Everything in the listing below from the line containing "e.1 = some e.2)" through the line containing "simp [putCancelled, submit, reqCand, hreq, hfinal, hown]" must be repeated exactly; the remaining lines are not wanted.

▼

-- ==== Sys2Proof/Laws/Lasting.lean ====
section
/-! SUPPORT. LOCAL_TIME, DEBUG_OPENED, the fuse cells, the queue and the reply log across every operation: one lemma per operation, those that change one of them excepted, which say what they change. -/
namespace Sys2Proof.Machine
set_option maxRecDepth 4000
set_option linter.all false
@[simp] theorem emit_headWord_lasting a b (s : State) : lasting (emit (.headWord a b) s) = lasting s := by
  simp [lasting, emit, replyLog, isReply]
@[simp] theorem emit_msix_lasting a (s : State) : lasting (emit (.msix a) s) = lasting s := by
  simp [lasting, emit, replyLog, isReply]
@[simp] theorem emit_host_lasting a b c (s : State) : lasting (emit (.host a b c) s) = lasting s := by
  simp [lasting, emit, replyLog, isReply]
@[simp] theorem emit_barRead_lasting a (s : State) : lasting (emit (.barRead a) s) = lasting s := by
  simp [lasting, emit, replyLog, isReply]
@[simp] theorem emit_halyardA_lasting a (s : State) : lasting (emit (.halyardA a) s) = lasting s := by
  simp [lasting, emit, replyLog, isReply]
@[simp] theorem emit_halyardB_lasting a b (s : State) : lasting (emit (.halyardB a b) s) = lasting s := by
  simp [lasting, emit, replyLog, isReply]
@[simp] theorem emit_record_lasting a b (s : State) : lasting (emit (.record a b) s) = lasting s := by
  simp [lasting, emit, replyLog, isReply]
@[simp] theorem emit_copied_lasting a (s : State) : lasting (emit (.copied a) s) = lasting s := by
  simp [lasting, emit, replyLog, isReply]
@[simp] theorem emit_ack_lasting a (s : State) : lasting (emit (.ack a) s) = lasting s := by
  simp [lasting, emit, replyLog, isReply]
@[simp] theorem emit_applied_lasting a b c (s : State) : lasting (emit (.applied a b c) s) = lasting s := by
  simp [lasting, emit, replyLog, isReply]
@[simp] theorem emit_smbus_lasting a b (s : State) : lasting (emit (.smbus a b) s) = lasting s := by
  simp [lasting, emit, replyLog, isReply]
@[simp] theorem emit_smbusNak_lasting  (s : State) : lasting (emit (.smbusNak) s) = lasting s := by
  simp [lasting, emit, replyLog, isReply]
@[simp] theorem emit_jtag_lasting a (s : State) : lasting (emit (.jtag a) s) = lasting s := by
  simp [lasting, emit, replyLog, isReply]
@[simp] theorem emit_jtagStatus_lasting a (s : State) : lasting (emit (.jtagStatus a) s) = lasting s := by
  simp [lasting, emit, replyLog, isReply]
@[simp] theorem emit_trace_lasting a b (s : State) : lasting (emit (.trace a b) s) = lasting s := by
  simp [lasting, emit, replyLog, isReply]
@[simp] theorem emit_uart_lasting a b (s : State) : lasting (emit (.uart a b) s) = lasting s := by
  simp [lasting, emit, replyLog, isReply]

▲
▼

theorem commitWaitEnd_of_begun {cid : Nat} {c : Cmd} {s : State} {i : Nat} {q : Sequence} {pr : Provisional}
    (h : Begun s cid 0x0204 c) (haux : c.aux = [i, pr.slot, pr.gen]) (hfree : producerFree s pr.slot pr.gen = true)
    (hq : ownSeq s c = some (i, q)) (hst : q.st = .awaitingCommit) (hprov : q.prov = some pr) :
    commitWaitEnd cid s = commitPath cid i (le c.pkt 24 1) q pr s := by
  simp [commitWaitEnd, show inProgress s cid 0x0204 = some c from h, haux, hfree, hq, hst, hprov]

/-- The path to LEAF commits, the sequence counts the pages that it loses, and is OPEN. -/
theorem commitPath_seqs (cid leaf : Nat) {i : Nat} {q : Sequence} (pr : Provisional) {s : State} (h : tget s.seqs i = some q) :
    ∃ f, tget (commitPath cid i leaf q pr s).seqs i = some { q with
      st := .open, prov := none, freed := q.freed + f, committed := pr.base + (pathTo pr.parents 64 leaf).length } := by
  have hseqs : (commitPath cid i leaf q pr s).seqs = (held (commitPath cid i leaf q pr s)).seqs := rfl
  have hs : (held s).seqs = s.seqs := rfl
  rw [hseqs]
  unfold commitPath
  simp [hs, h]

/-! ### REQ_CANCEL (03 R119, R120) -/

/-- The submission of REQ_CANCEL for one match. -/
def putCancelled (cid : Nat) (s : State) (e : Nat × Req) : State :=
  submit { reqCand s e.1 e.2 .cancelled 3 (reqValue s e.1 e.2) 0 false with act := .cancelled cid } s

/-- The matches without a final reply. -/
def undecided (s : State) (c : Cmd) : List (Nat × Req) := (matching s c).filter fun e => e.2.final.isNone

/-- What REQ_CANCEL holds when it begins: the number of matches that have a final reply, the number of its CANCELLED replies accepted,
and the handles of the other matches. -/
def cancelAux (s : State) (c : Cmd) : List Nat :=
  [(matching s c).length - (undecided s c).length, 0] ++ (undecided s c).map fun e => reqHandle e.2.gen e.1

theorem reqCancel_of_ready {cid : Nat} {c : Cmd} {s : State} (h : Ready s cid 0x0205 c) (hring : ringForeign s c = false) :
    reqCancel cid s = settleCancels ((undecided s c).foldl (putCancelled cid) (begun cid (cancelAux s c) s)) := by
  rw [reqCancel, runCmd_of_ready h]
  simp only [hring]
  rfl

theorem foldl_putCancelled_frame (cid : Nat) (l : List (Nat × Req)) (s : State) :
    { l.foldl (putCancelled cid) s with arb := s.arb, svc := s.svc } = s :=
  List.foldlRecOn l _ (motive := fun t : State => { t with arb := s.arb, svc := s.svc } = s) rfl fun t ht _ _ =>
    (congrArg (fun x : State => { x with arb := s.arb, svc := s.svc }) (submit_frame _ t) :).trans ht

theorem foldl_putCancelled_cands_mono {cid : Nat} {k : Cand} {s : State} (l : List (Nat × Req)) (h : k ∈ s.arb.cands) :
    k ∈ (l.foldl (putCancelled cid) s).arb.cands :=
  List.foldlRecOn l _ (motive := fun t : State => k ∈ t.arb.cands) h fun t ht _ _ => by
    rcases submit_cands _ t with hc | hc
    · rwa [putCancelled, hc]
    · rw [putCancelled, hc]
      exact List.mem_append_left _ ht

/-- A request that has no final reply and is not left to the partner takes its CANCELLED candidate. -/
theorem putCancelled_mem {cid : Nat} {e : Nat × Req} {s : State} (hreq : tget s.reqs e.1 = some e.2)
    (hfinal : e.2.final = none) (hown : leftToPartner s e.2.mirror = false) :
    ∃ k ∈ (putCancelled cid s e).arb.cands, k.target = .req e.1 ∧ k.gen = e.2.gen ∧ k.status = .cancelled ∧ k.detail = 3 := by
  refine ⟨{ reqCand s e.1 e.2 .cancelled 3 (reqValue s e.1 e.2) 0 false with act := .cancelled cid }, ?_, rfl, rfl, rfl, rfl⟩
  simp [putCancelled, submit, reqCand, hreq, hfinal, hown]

▲

--- EXPECTED ANSWER ---
theorem putCancelled_mem {cid : Nat} {e : Nat × Req} {s : State} (hreq : tget s.reqs e.1 = some e.2)
    (hfinal : e.2.final = none) (hown : leftToPartner s e.2.mirror = false) :
    ∃ k ∈ (putCancelled cid s e).arb.cands, k.target = .req e.1 ∧ k.gen = e.2.gen ∧ k.status = .cancelled ∧ k.detail = 3 := by
  refine ⟨{ reqCand s e.1 e.2 .cancelled 3 (reqValue s e.1 e.2) 0 false with act := .cancelled cid }, ?_, rfl, rfl, rfl, rfl⟩
  simp [putCancelled, submit, reqCand, hreq, hfinal, hown]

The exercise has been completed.